Climate change is the dominant long-term threat to coral reefs, but local stressors significantly reduce reef resilience and accelerate decline. Runoff from agriculture and urban areas carries excess nutrients (nitrogen and phosphorus) into coastal waters, triggering algal blooms that smother corals by blocking light and competing for space. Once coral cover is lost and algae dominate, recovery is extremely difficult because algae prevent coral larvae from settling and growing.

Overfishing disrupts reef ecology by removing herbivorous fish that graze on algae, allowing algae to grow unchecked. Destructive fishing practices, including blast fishing and cyanide fishing common in Southeast Asia, physically destroy reef structures. Coastal development increases sediment runoff that smothers corals and reduces the water clarity corals need for photosynthesis. Crown-of-thorns starfish outbreaks, which may be connected to excess nutrient runoff, periodically devour large areas of reef across the Indo-Pacific.

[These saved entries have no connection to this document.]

-- ==== Sys2Proof/Proofs/ResetAndHazards.lean ====
section
/-! PROOFS. Reset (spec/70_reset_and_hazards.md R110, R112): what a reset edge does, and that everything taken over a
run is the response `RSP` held at its start or answers a command accepted in it. -/

namespace Sys2Proof.Machine

open scoped List

/-! ## The reset edge -/

theorem edge_of_rst {q : Sample} (h : q.rst = 1#1) (rsp : Option Response) (standing : Option Command) :
    q.edge rsp standing = .reset := by
  simp [Sample.edge, h]

/-- An edge with `rst = 1` and defined pins is a reset, whatever `RSP` and the other pins are
(spec/70_reset_and_hazards.md R110). -/
theorem edgeOf_of_rst {s : State} {p : InputPins} {rest : List InputPins} {q : Sample}
    (hinputs : s.inputs = p :: rest) (hsample : p.sample = some q) (hrst : q.rst = 1#1) : edgeOf s = .reset := by
  rw [edgeOf_of_sample hinputs hsample, edge_of_rst hrst]

/-! ## What a run took and accepted, edge by edge -/

theorem acceptedCommands_cons (e : Edge) (es : List Edge) :
    acceptedCommands (e :: es) = acceptedCommands [e] ++ acceptedCommands es :=
  List.filterMap_append (l := [e])

theorem takenResponses_cons (e : Edge) (es : List Edge) :
    takenResponses (e :: es) = takenResponses [e] ++ takenResponses es :=
  List.filterMap_append (l := [e])

/-- A run of `n + 1` cycles goes on after its first edge, or ends there. -/
theorem edgesOf_succ_cases (n : Nat) (s : State) :
    (∃ t, step s = .next t ∧ edgesOf (n + 1) s = edgeOf s :: edgesOf n t) ∨ edgesOf (n + 1) s = [edgeOf s] := by
  cases h : step s with
  | next t => exact .inl ⟨t, rfl, edgesOf_succ h n⟩
  | fault _ => exact .inr (by simp [edgesOf, h])
  | refused _ => exact .inr (by simp [edgesOf, h])

/-! ## Nothing is taken that was not owed -/

/-- One edge takes at most the response that `RSP` holds. -/
theorem takenResponses_edgeOf_sublist (s : State) : takenResponses [edgeOf s] <+ s.rsp.toList := by
  cases h : edgeOf s with
  | deliver r => simp [rsp_some_of_deliver h]
  | noInput | undefinedInput | offerBroken | reset | accept _ | hold => simp

/-- What a step takes, and what it leaves in `RSP`, is the response it found there and the answer to the command it
accepted; only a reset drops one (spec/10_state.md R24). -/
theorem step_owed_sublist {s t : State} (h : step s = .next t) :
    takenResponses [edgeOf s] ++ t.rsp.toList <+ s.rsp.toList ++ (acceptedCommands [edgeOf s]).map execute := by
  rcases step_cases h with
    ⟨hedge, rfl⟩ | ⟨hedge, rfl⟩ | ⟨c, _, hedge, hempty, _, _⟩ | ⟨r, hedge, hpending, rfl⟩ | ⟨hedge, rfl⟩
  · simp [hedge]
  · simp [hedge]
  · cases (step_of_accept_eq hedge).symm.trans h
    simp [hedge, hempty]
  · simp [hedge, hpending]
  · simp [hedge]

/-- Over any number of cycles, resets and a stop on the way included, the responses taken are a sub-sequence of the one
that `RSP` held at the start and the answers to the commands accepted. -/
theorem takenResponses_sublist_owed (n : Nat) (s : State) :
    takenResponses (edgesOf n s) <+ s.rsp.toList ++ (acceptedCommands (edgesOf n s)).map execute := by
  induction n generalizing s with
  | zero => simp
  | succ n ih =>
    rcases edgesOf_succ_cases n s with ⟨t, hstep, hrun⟩ | hstop
    · rw [hrun, takenResponses_cons, acceptedCommands_cons, List.map_append, ← List.append_assoc]
      calc takenResponses [edgeOf s] ++ takenResponses (edgesOf n t)
        _ <+ takenResponses [edgeOf s] ++ (t.rsp.toList ++ (acceptedCommands (edgesOf n t)).map execute) :=
          (ih t).append_left _
        _ = (takenResponses [edgeOf s] ++ t.rsp.toList) ++ (acceptedCommands (edgesOf n t)).map execute :=
          (List.append_assoc ..).symm
        _ <+ (s.rsp.toList ++ (acceptedCommands [edgeOf s]).map execute) ++
            (acceptedCommands (edgesOf n t)).map execute := (step_owed_sublist hstep).append_right _
    · rw [hstop]
      exact (takenResponses_edgeOf_sublist s).trans (List.sublist_append_left ..)

/-! ## The obligations -/

/-- Settles O2: the edge is a reset, which accepts and takes nothing, and its step empties `RSP`. -/
theorem resetEdgeEmptiesRsp : Obligations.ResetEdgeEmptiesRsp := by
  intro s p rest q hinputs hsample hrst
  have hreset : edgeOf s = .reset := edgeOf_of_rst hinputs hsample hrst
  refine ⟨hreset, ?accepted, ?taken, _, step_of_reset hreset, rfl, ?inputs⟩
  case accepted => rw [hreset, acceptedCommands_reset, acceptedCommands_nil]
  case taken => rw [hreset, takenResponses_reset, takenResponses_nil]
  case inputs => rw [nextCycle_inputs, emptyRsp_inputs, hinputs, List.tail_cons]

/-- Settles O3: after the reset edge `RSP` is empty, so all that is taken from there on answers later commands. -/
theorem pendingResponseLostAtReset : Obligations.PendingResponseLostAtReset := by
  intro n s p rest q hinputs hsample hrst
  obtain ⟨hreset, haccepted, -, t, hstep, hempty, -⟩ := resetEdgeEmptiesRsp s p rest q hinputs hsample hrst
  refine ⟨haccepted, ?_⟩
  rw [edgesOf_succ hstep, hreset, takenResponses_reset, acceptedCommands_reset]
  simpa [hempty] using takenResponses_sublist_owed n t

end Sys2Proof.Machine
end

/-! PROOFS. The clock edge (spec/10_state.md R24, R27; spec/70_reset_and_hazards.md R110, R114, R117): one lemma says what
the step of a cycle with defined pins does, and the statements about single edges are read off it. -/

namespace Sys2Proof.Machine

/-! ## The step of a cycle with defined pins -/

/-- Everything the step of a sampled cycle can do, in the order of tests of spec/10_state.md R24, with the next state
written out. -/
theorem sampled_step_cases {s : State} {p : InputPins} {rest : List InputPins} {q : Sample}
    (hi : s.inputs = p :: rest) (hq : p.sample = some q) :
    (q.rst = 1#1 ∧ edgeOf s = .reset ∧ step s = .next ⟨none, rest, none⟩) ∨
    (q.rst = 0#1 ∧ q.keepsOffer s.offer = false ∧ edgeOf s = .offerBroken ∧ step s = .refused .offerBroken) ∨
    (q.rst = 0#1 ∧ q.keepsOffer s.offer = true ∧
      ((s.rsp = none ∧ ∃ c, q.offered = some c ∧ edgeOf s = .accept c ∧
          step s = .next ⟨some (execute c), rest, none⟩) ∨
       (s.rsp = none ∧ q.offered = none ∧ edgeOf s = .hold ∧ step s = .next ⟨none, rest, none⟩) ∨
       (∃ r, s.rsp = some r ∧ q.rspReady = 1#1 ∧ edgeOf s = .deliver r ∧
          step s = .next ⟨none, rest, q.offered⟩) ∨
       (∃ r, s.rsp = some r ∧ q.rspReady = 0#1 ∧ edgeOf s = .hold ∧
          step s = .next ⟨some r, rest, q.offered⟩))) := by
  have htail : s.inputs.tail = rest := by rw [hi, List.tail_cons]
  have hoffer := currentOffer_of_sample hi hq
  have hcases := edge_cases q s.rsp s.offer
  rw [← edgeOf_of_sample hi hq] at hcases
  simp only [bit_ne_one_iff] at hcases
  rcases hcases with
    ⟨hrst, e⟩ | ⟨hrst, hkeep, e⟩ |
      ⟨hrst, hkeep, ⟨hrsp, c, hoff, e⟩ | ⟨hrsp, hoff, e⟩ | ⟨r, hrsp, hready, e⟩ | ⟨r, hrsp, hready, e⟩⟩
  case inl => exact .inl ⟨hrst, e, by rw [step_of_reset e, ← htail]; rfl⟩
  case inr.inl => exact .inr (.inl ⟨hrst, hkeep, e, step_of_offerBroken e⟩)
  all_goals refine .inr (.inr ⟨hrst, hkeep, ?_⟩)
  · exact .inl ⟨hrsp, c, hoff, e, by rw [step_of_accept_eq e, ← htail]; rfl⟩
  · exact .inr (.inl ⟨hrsp, hoff, e, by rw [step_of_hold e, hoffer, hoff, ← htail, ← hrsp]; rfl⟩)
  · exact .inr (.inr (.inl ⟨r, hrsp, hready, e, by rw [step_of_deliver e, hoffer, ← htail]; rfl⟩))
  · exact .inr (.inr (.inr ⟨r, hrsp, hready, e, by rw [step_of_hold e, hoffer, ← htail, ← hrsp]; rfl⟩))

Reef Recovery and Conservation

Despite the grim trajectory, some reefs show remarkable resilience under the right conditions, and conservation efforts are having measurable effects. Marine protected areas (MPAs) that reduce fishing pressure and runoff allow coral populations to maintain higher cover and diversity, and these healthier reefs show greater capacity to recover from bleaching events. Some coral populations are also showing signs of genetic adaptation to warmer temperatures through the selection of naturally more heat-tolerant individuals.

Coral gardening and restoration programs, in which fragments of heat-tolerant coral genotypes are grown in nurseries and transplanted to degraded reefs, are operating in Florida, the Caribbean, and the Indo-Pacific. These programs can restore local reef patches but operate at far smaller scales than the rates of natural loss, particularly under ongoing warming. Some researchers are pursuing more ambitious approaches including assisted evolution, selectively breeding corals for thermal tolerance, and introducing heat-tolerant symbiotic algae to coral populations. These approaches raise ecological questions about unintended consequences but are being seriously investigated as options for the future.

Conclusion

Coral reefs are marvels of evolutionary symbiosis that have built some of the most biodiverse ecosystems on Earth over millions of years. They are now being destroyed by the dual impacts of ocean warming and acidification, amplified by local stressors that reduce their capacity to withstand and recover from heat stress. Their fate depends overwhelmingly on how quickly the world reduces greenhouse gas emissions and how effectively local stressors are managed in the meantime. The loss of coral reefs would be an ecological catastrophe that would impoverish both the ocean and the hundreds of millions of people who depend on them for food, livelihood, and coastal protection.